Figure 2: Case Study: Spot-the-Difference showcases structured visual comparison.

Experimental Results and Discussion

The paper presents quantitative results across several benchmarks, demonstrating that PyVision consistently improves the performance of strong backend models. For example, PyVision boosted GPT-4.1 by +7.8% on V* and Claude-4.0-Sonnet by +31.1% on VLMsAreBlind-mini. The authors found that PyVision amplifies the strengths of the backend model; it gains more on perception tasks when paired with perceptually strong models like GPT-4.1 and gains more on abstract reasoning when paired with Claude-4.0-Sonnet. This suggests that dynamic tooling does not override model capabilities but rather unlocks them. The distribution of tool categories varies across benchmarks and domains (Figure 3), indicating that PyVision adapts its strategy to the unique demands of each task. For instance, math-related benchmarks often trigger numerical and statistical analysis tools, while visual search tasks rely heavily on cropping.

Figure 3: Taxonomy Distribution Across Benchmarks and Domains.

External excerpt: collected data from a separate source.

theorem lineEvent_reach (s : State) : ReachMessages s s.lineEvent := by
  unfold State.lineEvent
  split
  · split
    · dsimp only
      split
      · exact ReachMessages.after (startFrame_reach _).messages rfl
      · exact ReachMessages.after (changeMode_reach _).messages rfl
    · exact (changeMode_reach s).messages
  · exact (judgeStart_reach s).messages

/-! ### The receive assembler -/

theorem rxError_reach (e : RxError) (s : State) : ReachRadio s (s.rxError e) := rfl
theorem abortFrame_reach (e : RxError) (i : BufId) (s : State) : ReachRadio s (s.abortFrame e i) := rfl

theorem takeFrameStart_reach (s : State) : ReachRadio s s.takeFrameStart := by
  unfold State.takeFrameStart; split
  · rfl
  · split <;> rfl

theorem takeData_reach (b : Byte) (s : State) : ReachRadio s (s.takeData b) := by
  unfold State.takeData; split
  · dsimp only; split <;> rfl
  · rfl

theorem frameChecked_reach (i : BufId) (s : State) : ReachTable s (s.frameChecked i) := by
  unfold State.frameChecked; split
  · exact handFrame_reach i s
  · split
    · exact (linkHeard_reach s).table.trans (handFrame_reach i _)
    · rfl

theorem takeFrameEnd_reach (s : State) : ReachTable s s.takeFrameEnd := by
  unfold State.takeFrameEnd; split
  · dsimp only
    split
    · rfl
    · exact ReachTable.after (frameChecked_reach _ _) rfl
  · rfl

theorem takeSymbol_reach (x : Symbol) (s : State) : ReachTable s (s.takeSymbol x) := by
  unfold State.takeSymbol; split
  · rfl
  · exact (takeData_reach _ s).supervision.table
  · exact (takeFrameStart_reach s).supervision.table
  · exact takeFrameEnd_reach s
  · split <;> rfl

theorem takeLineError_reach (s : State) : ReachRadio s s.takeLineError := by
  unfold State.takeLineError; dsimp only; split <;> rfl

theorem takeByte_reach (b : Byte) (e : Bool) (s : State) : ReachMessages s (s.takeByte b e) := by
  unfold State.takeByte
  dsimp only
  have h : ReachTable s (if e = true then s.takeLineError
      else State.takeSymbol (decodeMark s.radio.markLatch b).1
        (s.onRadio fun r => { r with markLatch := (decodeMark s.radio.markLatch b).2 })) := by
    split
    · exact (takeLineError_reach s).supervision.table
    · exact ReachTable.after (takeSymbol_reach _ _) rfl
  revert h
  generalize (if e = true then s.takeLineError else _) = u
  intro h
  split
  · exact (h.messages.trans (onRadio_reach _ _).messages).trans (lineEvent_reach _)
  · exact h.messages.trans (onRadio_reach _ _).messages

theorem takeLooped_reach (s : State) : ReachMessages s s.takeLooped := by
  unfold State.takeLooped; split
  · split
    · exact ReachMessages.after (takeByte_reach _ _ _) rfl
    · rfl
  · rfl

theorem loopRest_reach (s : State) : ReachMessages s s.loopRest := by
  unfold State.loopRest; split
  · rename_i t _
    generalize t.line = bytes
    clear * -
    induction bytes generalizing s with
    | nil => rfl
    | cons b bs ih => exact (takeLooped_reach s).trans (ih _)
  · rfl

theorem frameArrives_reach (d src k : Byte) (body : List Byte) (s : State) :
    ReachMessages s (s.frameArrives d src k body) := by
  unfold State.frameArrives
  dsimp only
  split
  · have h : ReachMessages s
        (State.takeFrameStart (s.onRadio fun r => { r with markLatch := false })) :=
      ReachMessages.after (takeFrameStart_reach _).messages rfl
    split
    · split
      · exact ((h.trans (onRadio_reach _ _).messages).trans (takeFrameEnd_reach _).messages).trans (lineEvent_reach _)
      · exact (h.trans (abortFrame_reach _ _ _).messages).trans (lineEvent_reach _)
    · exact h
  · rfl

/-! ### The end of a transmission and the reports -/

theorem endEntry_reach (s : State) : ReachRadio s s.endEntry := by
  unfold State.endEntry; split
  · dsimp only
    split
    · exact (removeFirst_reach _ _ s).trans rfl
    · exact removeFirst_reach _ _ s
  · rfl

theorem finishTransmission_reach (s : State) : ReachRadio s s.finishTransmission := by
  unfold State.finishTransmission; split
  · rfl
  · exact ReachRadio.after (endEntry_reach _) rfl

theorem makeReport_reach (s : State) : ReachRadio s s.makeReport := by
  unfold State.makeReport; split
  · rfl
  · dsimp only
    split
    · rfl
    · split
      · exact (onRadio_reach _ s).trans (judgeStart_reach _)
      · rfl

end Sys2Proof.Machine
end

The paper also analyzes multi-turn interaction patterns (Figure 4), showing that Claude-4.0-Sonnet tends to generate more code and engage in longer toolchains than GPT-4.1, reflecting differences in how each MLLM approaches complex reasoning.

Figure 4: Multi-Turn Interaction Patterns Across Tasks and Backend Models.

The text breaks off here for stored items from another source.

/-! ### Outcomes -/

/-- The brake output unit, the doors, the radio and the host port of `t` are good where those of `s` are. -/
structure Follows (s t : State) : Prop where
  brake : s.brake.Good → t.brake.Good := by exact id
  doors : s.profile.ParamsGood → s.doors.Good → t.doors.Good := by exact fun _ => id
  radio : s.radio.Good → t.radio.Good := by exact id
  port : s.Readable → s.port.Good → t.port.Good := by exact fun _ => id

/-- A command completes, and the blocks that were good are good in its next state. -/
def Completes (s : State) (r : Result) : Prop := ∃ t, r = .next t ∧ Follows s t

/-- A request ends in a response that a frame can carry (R192, R196). -/
def Answers (s : State) (r : Result) : Prop := ∃ t frame response, r = .next (t.respond frame response)
  ∧ Keeps s t ∧ (s.Readable → response.data.length ≤ 250)

theorem Keeps.follows {s t : State} (k : Keeps s t) : Follows s t where
  brake := k.brake
  doors := k.doors
  radio := k.radio
  port _ good := by rw [k.port]; exact good

theorem Follows.of_port {s : State} {f : Port → Port} (h : s.port.Good → (f s.port).Good) :
    Follows s (s.onPort f) := { port := fun _ => h }

theorem Follows.completes {s t : State} (f : Follows s t) : Completes s (.next t) := ⟨t, rfl, f⟩

theorem Keeps.completes {s t : State} (k : Keeps s t) : Completes s (.next t) := k.follows.completes

/-- The next state of an outcome that completes. -/
theorem Completes.follows {s t : State} {r : Result} (c : Completes s r) (h : r = .next t) : Follows s t := by
  obtain ⟨u, next, k⟩ := c
  cases next.symm.trans h
  exact k

/-- A response replaces the selection that the port takes as a request (R193). -/
theorem Answers.completes {s : State} {r : Result} (a : Answers s r) {frame : List Byte} {whole : Bool}
    (takes : s.port.Takes frame whole) : Completes s r := by
  obtain ⟨t, request, response, rfl, k, fits⟩ := a
  refine ⟨_, rfl, { brake := k.brake, doors := k.doors, radio := k.radio, port := fun readable good => ?_ }⟩
  have listens : t.port.ignoring = false := by rw [k.port]; exact good.listens takes
  exact Port.respond_good listens request (fits readable)

section
variable {s : State} (released : s.resetHeld = false)
include released

theorem Completes.unlessReset {held : State} {r : Result} (c : Completes s r) :
    Completes s (s.unlessReset held r) := by
  rwa [State.unlessReset_released _ _ released]

/-- An event that acts while RESET is released. -/
theorem Keeps.event {held t : State} (k : Keeps s t) : Completes s (s.unlessReset held (.next t)) :=
  k.completes.unlessReset released

/-- An event of the selection. -/
theorem Completes.portEvent {held : State} {f : Port → Port} (h : s.port.Good → (f s.port).Good) :
    Completes s (s.unlessReset held (.next (s.onPort f))) :=
  (Follows.of_port h).completes.unlessReset released

/-- An event that acts only where a condition holds. -/
theorem Keeps.eventIf {t u : State} {c : Prop} [Decidable c] (holds : c → Keeps s t)
    (fails : ¬c → Keeps s u) : Completes s (s.unlessReset s (.next (if c then t else u))) := by
  refine Keeps.event released ?_
  split
  · next h => exact holds h
  · next h => exact fails h

/-- A selection that the port does not take only ends (R193). -/
theorem Completes.takeSelection {frame : List Byte} {whole : Bool} {taken : Result}
    (c : s.port.Takes frame whole → Completes s taken) : Completes s (takeSelection frame whole s taken) := by
  refine Completes.unlessReset released ?_
  split
  · next takes => exact c takes
  · exact (Follows.of_port fun good => good.endSelection _).completes

theorem Answers.hostRequest {code : Byte} {params : List Byte} {taken : Result} (a : Answers s taken) :
    Completes s (hostRequest code params s taken) := .takeSelection released a.completes

end

/-- The response to a request. -/
theorem Keeps.answer {s t : State} {code : Byte} {params : List Byte} {st : Status} {data : List Byte}
    (k : Keeps s t) (fits : s.Readable → data.length ≤ 250 := by exact fun _ => by simp) :
    Answers s (answer code params st data t) := ⟨t, _, _, rfl, k, fits⟩

/-- A request that is refused, or that only reads. -/
theorem answers_same (s : State) {code : Byte} {params : List Byte} {st : Status} {data : List Byte}
    (fits : s.Readable → data.length ≤ 250 := by exact fun _ => by simp) :
    Answers s (answer code params st data s) := (Keeps.refl s).answer fits

@[simp] theorem length_stored (b : Brake) : b.stored.length = 2 := rfl

/-! ### The requests -/

theorem completes_lockRaise {s : State} (released : s.resetHeld = false) : Completes s (execLockRaise s) := by
  refine Answers.hostRequest released ?_
  split
  · split
    · exact Keeps.answer {}
    · exact answers_same s
  · exact (keeps_armed s).answer
  · exact answers_same s

theorem completes_configWrite {s : State} (released : s.resetHeld = false) (index : Byte) (value : U24) :
    Completes s (execConfigWrite index value s) := by
  refine Answers.hostRequest released ?_
  dsimp only
  split
  · exact answers_same s
  · next known =>
    split
    · exact answers_same s
    · refine Keeps.answer ?_
      split
      · exact keeps_configured (Nat.lt_of_not_le known) _ _ s
      · exact keeps_configured (Nat.lt_of_not_le known) _ s.radio.reportTimer s

theorem completes_frameError {s : State} (released : s.resetHeld = false) (bytes : List Byte) (whole : Bool) :
    Completes s (execFrameError bytes whole s) := by
  refine Completes.takeSelection released fun takes => ?_
  split
  · exact (Follows.of_port Port.Good.deselect).completes
  · split
    · exact Answers.completes ⟨s, _, _, rfl, .refl s, fun _ => Nat.zero_le _⟩ takes
    · exact (Keeps.refl s).completes

/-- What a door command does to the doors is answered with the doors as they then are. -/
theorem Keeps.doorAnswer {s t : State} {code : Byte} {params : List Byte} {st : Status} (k : Keeps s t) :
    Answers s (doorAnswer code params st t) := k.answer fun _ => by rw [length_doorsAnswer]; decide

theorem completes_doorCommand {s : State} (released : s.resetHeld = false) (i : Instr)
    (door : (∃ side override, i = .doorRelease side override) ∨ (∃ side, i = .doorOpen side)
      ∨ (∃ side, i = .doorClose side) ∨ ∃ id, i = .doorReset id) :
    Completes s (s.takeRequest i) := by
  have refused {code : Byte} {params : List Byte} {st : Status} :
      Answers s (Machine.doorAnswer code params st s) := (Keeps.refl s).doorAnswer
  obtain ⟨side, override, rfl⟩ | ⟨side, rfl⟩ | ⟨side, rfl⟩ | ⟨id, rfl⟩ := door
  · refine Answers.hostRequest released ?_
    split
    · split
      · exact refused
      · split
        · exact refused
        · split
          · exact (keeps_grant _ _ s).doorAnswer
          · exact refused
    · exact refused
  · refine Answers.hostRequest released ?_
    split
    · exact refused
    · split
      · exact refused
      · split
        · exact (keeps_openDoors _ s).doorAnswer
        · exact refused
  · refine Answers.hostRequest released ?_
    split
    · exact refused
    · exact (keeps_closeDoors _ s).doorAnswer
  · refine Answers.hostRequest released ?_
    split
    · exact refused
    · dsimp only
      split
      · exact (keeps_resetDoor _ s).doorAnswer
      · exact refused

/-- What an accepted RADIO_SEND has passed (R188). -/
theorem State.sendRefusal_none {s : State} {destination : Byte} {body : List Byte}
    (h : s.sendRefusal destination body = none) : body.length ≤ 56 ∧ s.radio.hasRoom = true := by
  unfold State.sendRefusal at h
  split_ifs at h with _ long _ _ full
  exact ⟨Nat.le_of_not_lt long, by simpa using full⟩

/-- The requests of the message queue (R188 to R191). -/
theorem completes_queueRequest {s : State} (released : s.resetHeld = false) (i : Instr)
    (queue : (∃ destination priority body, i = .radioSend destination priority body)
      ∨ (∃ handle, i = .radioAbort handle) ∨ i = .radioAbortAll ∨ i = .mailboxRead ∨ i = .mailboxRelease) :
    Completes s (s.takeRequest i) := by
  obtain ⟨destination, priority, body, rfl⟩ | ⟨handle, rfl⟩ | rfl | rfl | rfl := queue
  · refine Answers.hostRequest released ?_
    split
    · exact answers_same s
    · next accepted =>
      obtain ⟨fits, room⟩ := State.sendRefusal_none accepted
      refine Keeps.answer (keeps_judgeStart ?_)
      exact Radio.Sends.place (.refl _) room (priority := min priority.toNat 2) (by omega) fits
        (spontaneous := false) nofun kindText .vehicle destination
  · refine Answers.hostRequest released ?_
    dsimp only
    split
    · exact answers_same s
    · next found =>
      split
      · next abortable =>
        have removed := keeps_removeFirst found (QueueEntry.unsent_of_abortable abortable) .aborted
        exact (removed.trans (keeps_placed _)).answer
      · exact answers_same s
  · have removed := keeps_removeEntries (fun _ => QueueEntry.unsent_of_abortable) .aborted s
    exact Answers.hostRequest released (removed.trans (keeps_placed _)).answer
  · refine Answers.hostRequest released ?_
    split
    · exact answers_same s
    · next m rest found =>
      refine answers_same s fun readable => ?_
      have short := length_mailItem (readable.mailbox m (by simp [found]))
      rw [List.length_append, length_u8]
      omega
  · refine Answers.hostRequest released ?_
    split
    · exact answers_same s
    · next found => exact (keeps_released found).answer

/-- The requests of the restriction table (R45 to R66). -/
theorem completes_tableRequest {s : State} (released : s.resetHeld = false) (i : Instr)
    (table : (∃ origin body, i = .recordIssue origin body)
      ∨ (∃ origin number, i = .recordRevoke origin number)
      ∨ (∃ slot, i = .recordRead slot) ∨ (∃ origin number, i = .recordFind origin number) ∨ i = .tableList
      ∨ i = .lossAck) : Completes s (s.takeRequest i) := by
  obtain ⟨origin, body, rfl⟩ | ⟨origin, number, rfl⟩ | ⟨slot, rfl⟩ | ⟨origin, number, rfl⟩
      | rfl | rfl := table
  · refine Answers.hostRequest released ?_
    split
    · exact answers_same s
    · exact (keeps_issueRecord _ _ _ s).answer fun _ => length_issueAnswer _ _
  · refine Answers.hostRequest released ?_
    split
    · exact answers_same s
    · split
      · exact answers_same s
      · split
        · exact answers_same s
        · exact (keeps_revokeSlot _ s).answer
  · refine Answers.hostRequest released ?_
    split
    · exact answers_same s
    · split
      · exact answers_same s
      · exact answers_same s fun _ => by rw [length_recordItem]; decide
  · refine Answers.hostRequest released ?_
    split
    · exact answers_same s
    · split <;> exact answers_same s
  · exact Answers.hostRequest released (answers_same s State.Readable.listing)
  · refine Answers.hostRequest released ?_
    split
    · exact Keeps.answer ((keeps_evaluate _).after {})
    · exact answers_same s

Implications and Future Directions

The PyVision framework represents a significant advancement in agentic visual reasoning. By enabling MLLMs to dynamically generate and execute Python code, it overcomes the limitations of predefined workflows and static toolsets. This approach not only improves performance on a variety of visual tasks but also offers greater interpretability and flexibility. The ability to invent new computational tools on the fly moves AI systems closer to versatile, autonomous, and creative problem-solving. Future research could explore more sophisticated methods for tool generation, integration with external knowledge sources, and applications in real-world scenarios such as robotics and autonomous navigation.

Conclusion

The PyVision framework demonstrates the potential of dynamic tooling for visual reasoning. By empowering MLLMs to generate and execute Python code on the fly, PyVision achieves significant performance improvements and unlocks new capabilities for complex visual tasks. The framework's modular design, combined with the versatility of Python, makes it a promising platform for future research in agentic AI and multimodal reasoning.